# sound problem



## lilryan (Jan 31, 2010)

so i have a polk soundbar50, 3 yamaha mx830 amps for sound, a harman kardon avr635 as a preamp, and a oppo bd83se for a source. i watched toy story 3 last night and i had a few sound issues. the volume was not very loud. but in a few places it sounded like the speakers were crackling. i have had this system much louder with no issues. this was the first time i heard anything like it. does anyone know what could be the issue.

thanks
ryan


----------



## lilryan (Jan 31, 2010)

anybody have any thoughts.


----------



## gsmollin (Apr 25, 2006)

Are the crackles repeatable? Do they happen at the same places in the program every time you play it? Are the crackles independent of volume?


----------



## bambino (Feb 21, 2010)

Have you tried to repeat the scenario with any other sources? (different movie/music).


----------



## Dale Rasco (Apr 11, 2009)

I would first go with testing against other sources as well. It is possible you got a faulty disk.


----------



## lilryan (Jan 31, 2010)

it happens on the same place in the movie every time and even at low volume. i hope its the disk.


----------



## Dale Rasco (Apr 11, 2009)

That's good to hear, Keep your fingers crossed. raying:


----------



## ojojunkie (Jun 23, 2010)

to confirm that it's disc defect I suggest to play other disc and of different volume settings...


----------



## bambino (Feb 21, 2010)

ojojunkie said:


> to confirm that it's disc defect I suggest to play other disc and of different volume settings...


I agree, have you tried to confirm that it is just that disc by trying another one?


----------



## gsmollin (Apr 25, 2006)

lilryan said:


> it happens on the same place in the movie every time and even at low volume. i hope its the disk.


It is almost certainly the disk. I can't imagine how a failed AVR or player would malfunction at just those spots, repeatedly, if this AVR and player has played other BD's successfully.

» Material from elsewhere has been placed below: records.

theorem readchNarrowStep_followsSelect {d : HIdx} {ch cmd : Word} {t : XferTemps} {k : Nat} {s u : State}
    (h : readchNarrowStep d ch cmd t s k = .ok u) : FollowsSelect s u := by
  unfold readchNarrowStep at h
  split at h
  case h_1 | h_2 => cases h; exact FollowsSelect.rfl.toStep _ _
  case h_3 | h_4 => exact readchTransfer_followsSelect h
  case h_5 => cases h; exact (FollowsSelect.rfl.setH d _).endComposite
  case h_6 => cases h

theorem compositeStep_followsSelect {c : Cursor} {s u : State} (h : compositeStep c s = .ok u) : FollowsSelect s u := by
  obtain ⟨op, k⟩ := c
  cases op with
  | config => exact configStep_followsSelect h
  | xfer => exact xferStep_followsSelect h
  | readch d var ch cmd t =>
    cases var with
    | wide => exact readchWideStep_followsSelect h
    | narrow => exact readchNarrowStep_followsSelect h

theorem configStart_followsSelect {d a : HIdx} {bus mode : BitVec 2} {ord : BitOrder} {wid : BitVec 5} {s u : State}
    (h : configStart d a bus mode ord wid s = .ok u) : FollowsSelect s u := by
  obtain ⟨b, -, h⟩ := bind_ok h
  obtain ⟨r, -, h⟩ := bind_ok h
  cases h; exact FollowsSelect.rfl.toStep _ _

theorem xferStart_followsSelect {d a : HIdx} {n : BitVec 4} {s u : State} (h : xferStart d a n s = .ok u) :
    FollowsSelect s u := by
  unfold xferStart at h
  split at h
  · obtain ⟨tx, -, h⟩ := bind_ok h
    cases h; exact FollowsSelect.rfl.toStep _ _
  · cases h

theorem readchStart_followsSelect {d a : HIdx} {s u : State} (h : readchStart d a s = .ok u) : FollowsSelect s u := by
  obtain ⟨ch, -, h⟩ := bind_ok h
  split at h
  · cases h
  · split at h <;> cases h
    exact FollowsSelect.rfl.toStep _ _

/-! ### The host's step -/

theorem finish_followsSelect {s t : State} {e : Eff State} (he : ∀ u, e = .ok u → FollowsSelect s u)
    (h : finish s e = .next t) : FollowsSelect s t := by
  obtain h | ⟨-, rfl⟩ | ⟨k, -, rfl⟩ := finish_next h
  · exact he t h
  · exact .rfl
  · exact followsSelect_of_eq rfl rfl

theorem exec_followsSelect {i : Instr} {s t : State} (hhost : i.isHostOp = true) (h : exec i s = .next t) :
    FollowsSelect s t := by
  cases i
  case mcpCmdWide | mcpCmdNarrow => cases hhost
  case config => exact finish_followsSelect (fun _ => configStart_followsSelect) h
  case xfer => exact finish_followsSelect (fun _ => xferStart_followsSelect) h
  case readch => exact finish_followsSelect (fun _ => readchStart_followsSelect) h
  case li => cases h; exact (FollowsSelect.rfl.setH _ _).advance 2
  case rsta => cases h; exact (assertReset_followsSelect s).advance 1
  case rstr => cases h; exact (releaseReset_followsSelect s).advance 1
  case sell | selh => cases h; exact (driveSelect_followsSelect s _).advance 1
  case selfn => cases h; exact (setSelfn_followsSelect s _).advance 1
  case delay => cases h; exact FollowsSelect.rfl.advance 1
  case halt => cases h; exact followsSelect_of_eq rfl rfl
  all_goals refine finish_followsSelect (fun u hu => ?_) h
  case rd =>
    obtain ⟨p, hp, hu⟩ := bind_ok hu
    cases hu; exact ((readEffect_followsSelect hp).setH _ _).advance 1
  case wr =>
    obtain ⟨v, -, hu⟩ := bind_ok hu
    obtain ⟨p, hp, hu⟩ := bind_ok hu
    cases hu; exact (writeEffect_followsSelect hp).advance 1
  case rdm =>
    obtain ⟨m, -, hu⟩ := bind_ok hu
    obtain ⟨p, hp, hu⟩ := bind_ok hu
    cases hu; exact ((maskedReadEffect_followsSelect hp).setH _ _).advance 1
  case wrm =>
    obtain ⟨vm, -, hu⟩ := bind_ok hu
    obtain ⟨p, hp, hu⟩ := bind_ok hu
    cases hu; exact (maskedWriteEffect_followsSelect hp).advance 1
  case wait =>
    obtain ⟨vm, -, hu⟩ := bind_ok hu
    obtain ⟨p, hp, hu⟩ := bind_ok hu
    dsimp only at hu
    split at hu <;> cases hu
    exact (maskedReadEffect_followsSelect hp).advance 1
  case rstw => split at hu <;> cases hu; exact FollowsSelect.rfl.advance 1
  case encw | encn | decn | decw =>
    obtain ⟨v, -, hu⟩ := bind_ok hu
    cases hu; exact (FollowsSelect.rfl.setH _ _).advance 1

theorem hostStep_followsSelect {s t : State} (h : s.hostStep = .next t) : FollowsSelect s t := by
  unfold State.hostStep at h
  split at h
  · cases h; exact .rfl
  · split at h
    · exact finish_followsSelect (fun _ => compositeStep_followsSelect) h
    · split at h
      · cases h; exact followsSelect_of_eq rfl rfl
      · exact exec_followsSelect (fetch_isHostOp ‹_›) h

theorem timeoutStep_followsSelect (s : State) : FollowsSelect s s.timeoutStep := by
  unfold State.timeoutStep
  split <;> exact followsSelect_of_eq rfl rfl

theorem timeoutClearStep_followsSelect (s : State) : FollowsSelect s s.timeoutClearStep := by
  unfold State.timeoutClearStep
  split <;> exact followsSelect_of_eq rfl rfl

theorem loadCheck_followsSelect (s : State) : FollowsSelect s s.loadCheck := by
  unfold State.loadCheck
  split <;> exact followsSelect_of_eq rfl rfl

/-! ### A frame -/

theorem latchBit_isSel (k : Nat) (x : Bool) (s : Option Nat) (m : Option Bool) (ds : List Bool) (v : Option (BitVec 12)) (e : Env) :
    (latchBit k x s m ds v e).1.isSel = true := by
  unfold latchBit
  cases s with
  | none => rfl
  | some s0 => dsimp only; split_ifs <;> rfl

/-- An edge keeps a device's agreement: it is tracked afterwards if it was before, and otherwise left as it was. -/
theorem Dev.AgreesWith.edge {d : Dev} {cs : Bool} (h : d.AgreesWith cs) (x : Bool) (e : Env) : (d.edge x e).2.1.AgreesWith cs := by
  cases d with
  | off => exact h
  | unknown => exact h
  | sel k s m ds v =>
    have htracked : ((Dev.sel k s m ds v).edge x e).2.1.isSel = true := latchBit_isSel _ _ _ _ _ _ _
    rw [Dev.agreesWith_iff_of_isSel htracked]
    exact (Dev.agreesWith_iff_of_isSel rfl cs).mp h

theorem Dev.AgreesWith.edges {d : Dev} {cs : Bool} (h : d.AgreesWith cs) (e : Env) (xs : List Bool) :
    (d.edges e xs).2.1.AgreesWith cs := by
  induction xs generalizing d e with
  | nil => exact h
  | cons x xs ih => exact ih (h.edge x e) _

theorem Dev.AgreesWith.blur {d : Dev} {cs : Bool} (h : d.AgreesWith cs) : d.blur.AgreesWith cs := by
  cases d with
  | off => exact h
  | unknown => exact h
  | sel => exact Dev.unknown_agreesWith cs

/-- With the hardware select line a frame finds the device selected or unknown, so an unclean one leaves it unknown. -/
theorem devBefore_blur {s : State} (hfn : s.selfn = .periph) : s.devBefore.blur = .unknown := by
  simp only [State.devBefore, hfn]
  split <;> rfl

/-- The block holds its line low in the TI format only. -/
theorem Block.fssIdle_of_frf {b : Block} (h : b.frf ≠ 1) : b.fssIdle = true := by
  by_contra hlow
  obtain ⟨-, -, -, hti⟩ := b.fssIdle_eq_false_iff.mp (Bool.not_eq_true _ ▸ hlow)
  exact h hti

/-- With the hardware select line a frame leaves a device in agreement with it: what TI would leave as it was is unknown. -/
theorem devAfter_agreesWith {s : State} (hfn : s.selfn = .periph) {d : Dev} (hd : d = .unknown ∨ s.block.frf = 0 ∨ s.block.frf = 2) :
    (s.devAfter d).AgreesWith s.deviceCs := by
  have high (h : s.block.frf ≠ 1) : s.deviceCs = true := by
    simp only [State.deviceCs, hfn, Block.fssIdle_of_frf h]
  simp only [State.devAfter, hfn]
  split
  case isTrue h0 =>
    split
    · exact Dev.unknown_agreesWith _
    · rw [high (by rw [h0]; decide)]; exact Dev.off_agreesWith_high
  case isFalse h0 =>
    split
    case isTrue h2 => rw [high (by rw [h2]; decide)]; exact Dev.off_agreesWith_high
    case isFalse h2 =>
      obtain rfl : d = .unknown := hd.resolve_right fun h => h.elim h0 h2
      exact Dev.unknown_agreesWith _

/-- A clean frame is a Motorola or a Microwire frame: TI samples on falling edges (R168). -/
theorem frf_of_cleanFrame {b : Block} (h : b.cleanFrame = true) : b.frf = 0 ∨ b.frf = 2 := by
  simp only [Block.cleanFrame, Block.samplesRising, Bool.or_eq_true, Bool.and_eq_true, beq_iff_eq] at h
  exact h.imp And.left id

theorem wireFrame_agreesWith {s : State} (hp : s.params.devicePresent = true) (h : s.dev.AgreesWith s.deviceCs) (mosi : List Bool) :
    (s.wireFrame mosi).2.1.AgreesWith s.deviceCs := by
  unfold State.wireFrame
  rw [if_neg (by simp [hp])]
  cases hfn : s.selfn with
  | gpio =>
    simp only [State.devBefore, State.devAfter, hfn]
    split
    · exact h.edges s.env mosi
    · exact h.blur
  | periph =>
    split
    case isTrue hclean => exact devAfter_agreesWith hfn (.inr (frf_of_cleanFrame hclean))
    case isFalse => exact devAfter_agreesWith hfn (.inl (devBefore_blur hfn))

/-- A frame sent leaves the line between frames at its level. -/
theorem sendFrame_deviceCs (s : State) (hd : Half) : (s.sendFrame hd).deviceCs = s.deviceCs := by
  obtain ⟨r, dev, env, hsend⟩ := sendFrame_eq s hd
  obtain ⟨rxq, ror, hreceive⟩ := receive_writes s.block r
  rw [hsend, hreceive]; rfl

theorem sendFrame_devInv {s : State} (hs : s.DevInv) (hd : Half) : (s.sendFrame hd).DevInv := by
  rw [State.devInv_iff, sendFrame_deviceCs]
  exact fun hp => wireFrame_agreesWith (s := s) hp (hs hp) (s.block.frameBits hd)

theorem frameStep_devInv {s : State} (hs : s.DevInv) : s.frameStep.DevInv := by
  obtain heq | ⟨r, -, heq⟩ | ⟨hd, rest, -, -, -, -, heq⟩ := frameStep_cases s <;> rw [heq]
  · exact hs
  · exact hs
  · exact sendFrame_devInv (s := { s with block := { s.block with txq := rest } }) hs hd

/-! ### Every step -/

theorem moverStep_devInv {s t : State} {m : Mover} (hs : s.DevInv) (h : s.moverStep m = .next t) : t.DevInv := by
  have hp := (moverStep_keepsRecord h).params
  cases m with
  | host => exact (hostStep_followsSelect h).devInv hp hs
  | resetCtl => cases h; exact (resetCtlStep_followsSelect s).devInv hp hs
  | engineFrame => cases h; exact frameStep_devInv hs
  | engineTimeout => cases h; exact (timeoutStep_followsSelect s).devInv hp hs
  | engineTimeoutClear => cases h; exact (timeoutClearStep_followsSelect s).devInv hp hs

/-- Settles O56: the device follows the line in every step but a frame, which keeps it in agreement with the line. -/
theorem stepKeepsDeviceInvariant : Obligations.StepKeepsDeviceInvariant := by
  intro s t hs h
  have hf := (step_next h).1
  cases hc : s.checked with
  | true =>
    rw [step_eq_moverStep hf hc] at h
    exact moverStep_devInv (s := s.afterTurn) hs h
  | false =>
    rw [step_of_unchecked hf hc] at h
    cases h
    exact (loadCheck_followsSelect s).devInv (loadCheck_keepsRecord s).params hs

end Sys2Proof.Machine
end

The only other possible scenario is a weak laser, but that should be a generic failure, such as with the PS3, and I don't think the oppo has that problem.


----------



## bambino (Feb 21, 2010)

Most stores will replace a defective open DVD, Blu-Ray or CD for the same one and i'd say that seems to be the problem here.:T


----------



## lilryan (Jan 31, 2010)

i have played other disks and not had this problem at much higher volumes. i did play this same disk in my bedroom and could not replicate the problem. the place where i rented the disk has another copy so i am going to try that this week and see if it has the same problem.


----------